BOYCE F. MARTIN, JR., Circuit Judge.

Lexus Real Estate Group, Inc., and H. Jay Snider, plaintiffs, appeal the district court’s grant of summary judgment in favor of Bullitt County Bank, dismissing their claims on res judicata grounds having already been litigated in an Indiana action. We find that res judicata cannot bar these claims in federal court. Accordingly, the district court’s decision to grant summary judgment to the Bank on res judicata grounds is REVERSED, and this case is REMANDED for further proceedings.

I.

At some point prior to 2001, Bullitt County Bank had financed the development of a subdivision in Clark County, Indiana by Emerald Development, Inc. The subdivision was then known as Norwestwood. In 2001, Emerald stopped developing the subdivision, which caused the Bank’s loan officer, Charles Darst, to investigate. Darst became concerned that Emerald would not be able to repay its loans with the Bank. Darst and Emerald’s president and sole owner, John Marshall, agreed that they would both look for a buyer to take over the development.

*353 Eventually, on May 29, 2001, Snider and another partner entered into an option agreement to purchase the subdivision directly from Emerald. Snider and his partner both assigned their option to purchase the subdivision to Lexus Real Estate Group, Inc., on July 21, 2001. Snider was Lexus’s president.

• That same month, Snider contacted Darst regarding the Bank’s possible financing of Lexus’s purchase of the property. Darst met with Snider, his partner, and Allan Applegate, Lexus and Snider’s attorney. Following the meeting, Apple-gate provided Darst with updates regarding Lexus’s plans for the purchase and development of the subdivision.

On September 25, 2001, Emerald conveyed the subdivision to Lexus by quit claim deed and corporate warranty deed. On the same day, Lexus executed and delivered to the Bank a promissory note in the amount of $543,762 with interest. That note was secured by a mortgage on the subdivision in favor of the Bank and a commercial guaranty agreement signed by Snider individually. Emerald did not receive any cash through the transaction; in effect, Lexus agreed to take over the Bank’s original loan to Emerald. According to Lexus, the Bank was able to keep current a development loan that otherwise would have gone into default.
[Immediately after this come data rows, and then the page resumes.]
-- ==== Sys2Proof/Tests/Slice0.lean ====
section
/-! SUPPORT. Own tests: the smoke test of WellFormed, a word for every constructor written out from the
spec's encoding (30_encoding.md R85), single steps with the results of 95_test_vectors.md, and for
every statement with hypotheses a state and operands that meet them. -/

namespace Sys2Proof.Tests

open Sys2Proof Sys2Proof.Machine

/-! ### WellFormed -/

theorem test_wf_refuses_sixteen_rows : Instr.wf (.drw 0 0 16) = false := by decide

theorem test_wf_admits_fifteen_rows : Instr.wf (.drw 0 0 15) = true := by decide

/-! ### Decoding, word by word (R85) -/

theorem test_decode_cls : decode 0b0000000011100000 = .ok .cls := by decide
theorem test_decode_ret : decode 0b0000000011101110 = .ok .ret := by decide
theorem test_decode_jp : decode 0b0001001000110100 = .ok (.jp 0x234) := by decide
theorem test_decode_call : decode 0b0010101111001101 = .ok (.call 0xBCD) := by decide
theorem test_decode_seImm : decode 0b0011001101000010 = .ok (.seImm 3 0x42) := by decide
theorem test_decode_sneImm : decode 0b0100001101000011 = .ok (.sneImm 3 0x43) := by decide
theorem test_decode_seReg : decode 0b0101000100100000 = .ok (.seReg 1 2) := by decide
theorem test_decode_ldImm : decode 0b0110000000000101 = .ok (.ldImm 0 5) := by decide
theorem test_decode_addImm : decode 0b0111000000000011 = .ok (.addImm 0 3) := by decide
theorem test_decode_ldReg : decode 0b1000010111110000 = .ok (.ldReg 5 15) := by decide
theorem test_decode_orReg : decode 0b1000010111110001 = .ok (.orReg 5 15) := by decide
theorem test_decode_andReg : decode 0b1000010111110010 = .ok (.andReg 5 15) := by decide
theorem test_decode_xorReg : decode 0b1000010111110011 = .ok (.xorReg 5 15) := by decide
theorem test_decode_addReg : decode 0b1000010111110100 = .ok (.addReg 5 15) := by decide
theorem test_decode_sub : decode 0b1000010111110101 = .ok (.sub 5 15) := by decide
theorem test_decode_shr : decode 0b1000101010110110 = .ok (.shr 0xA) := by decide
theorem test_decode_subn : decode 0b1000010111110111 = .ok (.subn 5 15) := by decide
theorem test_decode_shl : decode 0b1000101010111110 = .ok (.shl 0xA) := by decide
theorem test_decode_sneReg : decode 0b1001000100100000 = .ok (.sneReg 1 2) := by decide
theorem test_decode_ldI : decode 0b1010001011110000 = .ok (.ldI 0x2F0) := by decide
theorem test_decode_jpV0 : decode 0b1011001100000001 = .ok (.jpV0 0x301) := by decide
theorem test_decode_rnd : decode 0b1100001100001111 = .ok (.rnd 3 0x0F) := by decide
theorem test_decode_drw : decode 0b1101010010100111 = .ok (.drw 4 0xA 7) := by decide
theorem test_decode_skp : decode 0b1110010110011110 = .ok (.skp 5) := by decide
theorem test_decode_sknp : decode 0b1110010110100001 = .ok (.sknp 5) := by decide
theorem test_decode_ldFromDT : decode 0b1111000100000111 = .ok (.ldFromDT 1) := by decide
theorem test_decode_ldK : decode 0b1111001100001010 = .ok (.ldK 3) := by decide
theorem test_decode_ldDT : decode 0b1111000100010101 = .ok (.ldDT 1) := by decide
theorem test_decode_ldST : decode 0b1111001000011000 = .ok (.ldST 2) := by decide
theorem test_decode_addI : decode 0b1111001000011110 = .ok (.addI 2) := by decide
theorem test_decode_ldF : decode 0b1111010000101001 = .ok (.ldF 4) := by decide
theorem test_decode_ldB : decode 0b1111001100110011 = .ok (.ldB 3) := by decide
theorem test_decode_store : decode 0b1111001001010101 = .ok (.store 2) := by decide
theorem test_decode_load : decode 0b1111001001100101 = .ok (.load 2) := by decide

/-- The illegal words at the edges of the families of R86. -/
theorem test_illegal_words :
    decode 0x0000 = .error .system ∧ decode 0x0FFF = .error .system ∧ decode 0x00E1 = .error .system ∧
    decode 0x5121 = .error .compare ∧ decode 0x912F = .error .compare ∧
    decode 0x8008 = .error .arithmetic ∧ decode 0x800D = .error .arithmetic ∧
    decode 0x800F = .error .arithmetic ∧
    decode 0xE09F = .error .key ∧ decode 0xE0A0 = .error .key ∧
    decode 0xF000 = .error .misc ∧ decode 0xF066 = .error .misc := by decide

/-- Bytes are read in big-endian order; one byte is no instruction (R80). -/
theorem test_decode_bytes :
    decodeBytes [0x60, 0x05, 0x70] = .ok (.ldImm 0 5, [0x70]) ∧ decodeBytes [0x60] = .error .truncated := by
  decide

theorem test_decode_table_word :
    decodeTableWord 16 0xD4A7 = some (.drw 4 0xA 7) ∧ decodeTableWord 16 0x0123 = none := by decide

/-! ### Single steps -/

/-- Whether a step goes on to a state that meets a test. -/
def gives (o : Result) (test : State → Bool) : Bool :=
  match o with
  | .next t => test t
  | _ => false

/-- One step that runs a word where the state fetches it. -/
def runs (w : Nat) (s : State) : Result := step (s.withFetchWord 16 w)

/-- The construction state with registers set. -/
def regs (l : List (Reg × Byte)) : State := l.foldl (fun s p => s.writeV p.1 p.2) State.reset

/-- A state whose memory holds bytes at an address, which is also in `I`. -/
def withBytes (s : State) (a : Nat) (bytes : List Byte) : State :=
  { s with i := BitVec.ofNat 16 a, mem := s.mem.writeBytes a bytes }

/-- A keypad with the listed keys pressed. -/
def keysOf (l : List (Fin 16)) : Keys := l.foldl (fun ks k => ks.set k.val true) State.reset.keys

/-- A frame with the listed pixels on. -/
def frameOf (l : List Pixel) : Frame := l.foldl Frame.flip Frame.clear

/-- `F(k, pc, w)` with nothing else written that the test names. -/
def halted (t : State) (kind : ErrorKind) (pc w : Word) (info : ErrorInfo) : Bool :=
  decide (t.fault = some { kind := kind, pc := pc, word := some w, info := info }) && decide (t.pc = pc)

/-- V-SYS-1. -/
theorem test_cls : gives (runs 0x00E0 { State.reset with fb := frameOf [(3, 4), (63, 31)] })
    (fun t => !t.fb.get (3, 4) && !t.fb.get (63, 31) && decide (t.pc = 0x202)) = true := by decide

/-- V-SYS-2. -/
theorem test_ret : gives (runs 0x00EE { State.reset with sp := 1, stack := State.reset.stack.set 0 0x202, pc := 0x300 })
    (fun t => decide (t.sp = 0 ∧ t.pc = 0x202 ∧ t.stack[0] = 0x202)) = true := by decide

/-- V-SYS-3. -/
theorem test_ret_underflow : gives (runs 0x00EE State.reset)
    (fun t => halted t .stackUnderflow 0x200 0x00EE .none) = true := by decide

/-- V-SYS-4. -/
theorem test_sys_is_illegal : gives (runs 0x0123 State.reset)
    (fun t => halted t .decode 0x200 0x0123 .none) = true := by decide

/-- V-FLOW-1 and V-FLOW-2. -/
theorem test_jp : gives (runs 0x1234 State.reset) (fun t => decide (t.pc = 0x234)) = true ∧
    gives (runs 0x1201 State.reset) (fun t => decide (t.pc = 0x201)) = true := by decide

/-- V-FLOW-3, the tick after the jump. -/
theorem test_fetch_at_the_top : gives (instrTick State.reset.keys 0 { State.reset with pc := 0xFFF })
    (fun t => decide (t.fault = some { kind := .fetch, pc := 0xFFF, word := none, info := .none })) = true := by
  decide

/-- V-FLOW-5. -/
theorem test_call : gives (runs 0x2500 { State.reset with sp := 15, pc := 0x400 })
    (fun t => decide (t.stack[15] = 0x402 ∧ t.sp = 16 ∧ t.pc = 0x500)) = true := by decide

/-- V-FLOW-6. -/
theorem test_call_overflow : gives (runs 0x2500 { State.reset with sp := 16, pc := 0x400 })
    (fun t => halted t .stackOverflow 0x400 0x2500 .none && decide (t.sp = 16)) = true := by decide

/-- V-COND-1 and V-COND-2. -/
theorem test_seImm : gives (runs 0x3342 (regs [(3, 0x42)])) (fun t => decide (t.pc = 0x204)) = true ∧
    gives (runs 0x3343 (regs [(3, 0x42)])) (fun t => decide (t.pc = 0x202)) = true := by decide

/-- V-COND-3 and V-COND-4. -/
theorem test_sneImm : gives (runs 0x4342 (regs [(3, 0x42)])) (fun t => decide (t.pc = 0x202)) = true ∧
    gives (runs 0x4300 (regs [(3, 0x42)])) (fun t => decide (t.pc = 0x204)) = true := by decide

/-- V-COND-5 and V-COND-7. -/
theorem test_seReg : gives (runs 0x5120 (regs [(1, 7), (2, 7)])) (fun t => decide (t.pc = 0x204)) = true ∧
    gives (runs 0x5120 (regs [(1, 7), (2, 8)])) (fun t => decide (t.pc = 0x202)) = true := by decide

/-- V-COND-8 and V-COND-9. -/
theorem test_sneReg : gives (runs 0x9120 (regs [(1, 7), (2, 8)])) (fun t => decide (t.pc = 0x204)) = true ∧
    gives (runs 0x9110 (regs [(1, 7)])) (fun t => decide (t.pc = 0x202)) = true := by decide

/-- V-LD-1 and V-LD-2. -/
theorem test_ldImm : gives (runs 0x6005 State.reset) (fun t => decide (t.readV 0 = 5 ∧ t.pc = 0x202)) = true ∧
    gives (runs 0x6FAB State.reset) (fun t => decide (t.readV 0xF = 0xAB)) = true := by decide

/-- V-LD-3. -/
theorem test_ldReg : gives (runs 0x8010 (regs [(1, 0x9C)])) (fun t => decide (t.readV 0 = 0x9C)) = true := by
  decide

/-- V-AR-2. -/
theorem test_addImm_wraps : gives (runs 0x7001 (regs [(0, 0xFF), (0xF, 0x77)]))
    (fun t => decide (t.readV 0 = 0 ∧ t.readV 0xF = 0x77)) = true := by decide

/-- V-AR-6. -/
theorem test_addReg_flag_last : gives (runs 0x8F14 (regs [(0xF, 0x80), (1, 0x80)]))
    (fun t => decide (t.readV 0xF = 1)) = true := by decide

/-- V-AR-7. -/
theorem test_addReg_flag_operand : gives (runs 0x80F4 (regs [(0, 1), (0xF, 0xFF)]))
    (fun t => decide (t.readV 0 = 0 ∧ t.readV 0xF = 1)) = true := by decide

/-- V-AR-9. -/
theorem test_sub_borrow : gives (runs 0x8015 (regs [(0, 5), (1, 7)]))
    (fun t => decide (t.readV 0 = 0xFE ∧ t.readV 0xF = 0)) = true := by decide

/-- V-AR-10. -/
theorem test_sub_equal : gives (runs 0x8015 (regs [(0, 5), (1, 5)]))
    (fun t => decide (t.readV 0 = 0 ∧ t.readV 0xF = 1)) = true := by decide

/-- V-AR-13. -/
theorem test_subn : gives (runs 0x8017 (regs [(0, 5), (1, 7)]))
    (fun t => decide (t.readV 0 = 2 ∧ t.readV 0xF = 1)) = true := by decide

/-- V-AR-14. -/
theorem test_subn_borrow : gives (runs 0x8017 (regs [(0, 7), (1, 5)]))
    (fun t => decide (t.readV 0 = 0xFE ∧ t.readV 0xF = 0)) = true := by decide

/-- V-BS-1. -/
theorem test_orReg : gives (runs 0x8011 (regs [(0, 0x0F), (1, 0xF0), (0xF, 0x55)]))
    (fun t => decide (t.readV 0 = 0xFF ∧ t.readV 0xF = 0x55)) = true := by decide

/-- V-BS-2. -/
theorem test_andReg : gives (runs 0x8012 (regs [(0, 0x3C), (1, 0x0F), (0xF, 0x55)]))
    (fun t => decide (t.readV 0 = 0x0C ∧ t.readV 0xF = 0x55)) = true := by decide

/-- V-BS-3. -/
theorem test_xorReg : gives (runs 0x8013 (regs [(0, 0x3C), (1, 0x0F)]))
    (fun t => decide (t.readV 0 = 0x33)) = true := by decide

/-- V-BS-6. -/
theorem test_shr_ignores_y : gives (runs 0x8016 (regs [(0, 4), (1, 0xFF)]))
    (fun t => decide (t.readV 0 = 2 ∧ t.readV 0xF = 0 ∧ t.readV 1 = 0xFF)) = true := by decide

/-- V-BS-8. -/
theorem test_shr_flag_last : gives (runs 0x8F06 (regs [(0xF, 2)]))
    (fun t => decide (t.readV 0xF = 0)) = true := by decide

/-- V-BS-9. -/
theorem test_shl : gives (runs 0x800E (regs [(0, 0x81)]))
    (fun t => decide (t.readV 0 = 2 ∧ t.readV 0xF = 1)) = true := by decide

/-- V-BS-12. -/
theorem test_shl_flag_last : gives (runs 0x8F0E (regs [(0xF, 0x81)]))
    (fun t => decide (t.readV 0xF = 1)) = true := by decide

/-- V-RA-1. -/
theorem test_rnd : gives (runs 0xC30F { State.reset with rngIn := 0xA7 })
    (fun t => decide (t.readV 3 = 7)) = true := by decide

/-- V-RA-4. -/
theorem test_ldI : gives (runs 0xA2F0 { State.reset with i := 0x1234 })
    (fun t => decide (t.i = 0x02F0)) = true := by decide

/-- V-RA-6. -/
theorem test_addI_wraps : gives (runs 0xF01E { regs [(0, 1)] with i := 0xFFFF })
    (fun t => decide (t.i = 0)) = true := by decide

/-- V-RA-7. -/
theorem test_addI_no_flag : gives (runs 0xF01E { regs [(0, 1)] with i := 0x0FFF })
    (fun t => decide (t.i = 0x1000 ∧ t.readV 0xF = 0)) = true := by decide

/-- V-RA-9. -/
theorem test_jpV0_beyond : gives (runs 0xBFFF (regs [(0, 0xFF)]))
    (fun t => decide (t.pc = 0x10FE)) = true := by decide

/-- V-RA-10. -/
theorem test_jpV0 : gives (runs 0xB300 (regs [(5, 0x40)])) (fun t => decide (t.pc = 0x300)) = true := by
  decide

/-- V-DR-3: the columns wrap. -/
theorem test_drw_wraps : gives (runs 0xD011 (withBytes (regs [(0, 60)]) 0x300 [0xFF]))
    (fun t => decide (t.fb = frameOf [(60, 0), (61, 0), (62, 0), (63, 0), (0, 0), (1, 0), (2, 0), (3, 0)]) &&
      decide (t.readV 0xF = 0)) = true := by decide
After purchasing the subdivision, Lexus went forward with developing it. Unfortunately, development costs began to exceed the estimated expenses. According to Lexus this was due to the Bank’s misrepresentations regarding the presence of ground rock on the property, which greatly increases the cost of digging basements and causes major septic system problems. Lexus alleges that the Bank assured it that each lot in the subdivision had a septic permit or a soil test for septic-permit approval and that there was no ground rock on the property.

In 2002 the Bank offered additional financing for the development. On July 30, 2002, Lexus executed and delivered to the Bank a second promissory note in the principal amount of $903,108, with interest. This note paid off the outstanding balance on the previous loan, as well as two other loans to Lexus. This second note was secured by another mortgage on the subdivision and a commercial guaranty agreement signed by Snider individually.
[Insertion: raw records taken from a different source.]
-- ==== Sys2Proof/Word.lean ====
section
/-!
DEFINITION. The words of the pink-noise CORE: 64-bit registers, operands and response words, 128-bit command words,
and the bytes of a byte transport (00_scope.md R8, R13; 20_memory.md R52).
-/

namespace Sys2Proof

/-- A 64-bit word: an operand, a seed, a response word or `STATUS` (R8). -/
abbrev Word := BitVec 64

/-- A binary64 value, held as its IEEE 754 pattern: bit 63 the sign, bits 62:52 the biased exponent, bits 51:0 the
fraction (R13). -/
abbrev B64 := BitVec 64

/-- A 128-bit command word (R70). -/
abbrev CmdWord := BitVec 128

/-- One byte of a byte transport (R52). -/
abbrev Byte := BitVec 8

end Sys2Proof
end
According to Lexus and Snider, even more additional funds were needed to continue development of the property due to the gross misrepresentations made by the Bank. The Bank offered additional financing, but on the condition that Snider mortgage his personal residence in order to secure the new loan. On or about December 24, 2002, the Bank extended a line of credit in the principal amount of $228,949.55, with interest, to Snider and his wife. The line of credit was secured by a mortgage on the Snider’s personal residence in Shelby County, Kentucky. The line of credit was used to pay off the Sniders’ prior mortgage on their residence. Snider also used some of the line of credit to pay $100,000 in overdrafts that Lexus had accumulated on its accounts with the Bank. The line of credit was to come due in only two years. Until that time, the Bank allowed Snider to pay only the interest, and according to Snider, assured him they would allow him to continue paying only the interest after the loan came due, rather then enforcing the balloon payment requirement.

After securing the mortgage on Snider’s personal residence, on April 9, 2003, Lexus executed and delivered a third promissory note to the Bank in the amount of $1,140,000. This note was also secured by a mortgage on the subdivision and a com *354 mercial guaranty agreement signed by Snider individually. This note provided Lexus with additional money for development of the subdivision and also paid off the second note.

II.

A. The Indiana Action

Lexus ultimately defaulted on the final note, and on August 5, 2004, the Bank filed a foreclosure complaint against Lexus and Snider in the Clark Circuit Court in Clark County, Indiana. The Bank named Lexus and Snider as defendants, and sought to recover the amounts due and payable under the final note on the Forest Green property and to enforce the mortgage and the corporate guaranty signed by Snider.

According to the Bank, the Indiana Secretary of State database identified Snider as Lexus’s registered agent and listed Lexus’s and Snider’s address as 6099 North Sprunica Ridge Road, Nashville, Indiana, 47488. The Bank attempted service on both Lexus and Snider at the Nashville, Indiana address; however, both the summonses and complaints were returned unclaimed. Snider points out that the loan documents on which the Bank sued list Snider’s and Lexus’s correct address in Shelbyville, Kentucky, yet the Bank never attempted service at this location.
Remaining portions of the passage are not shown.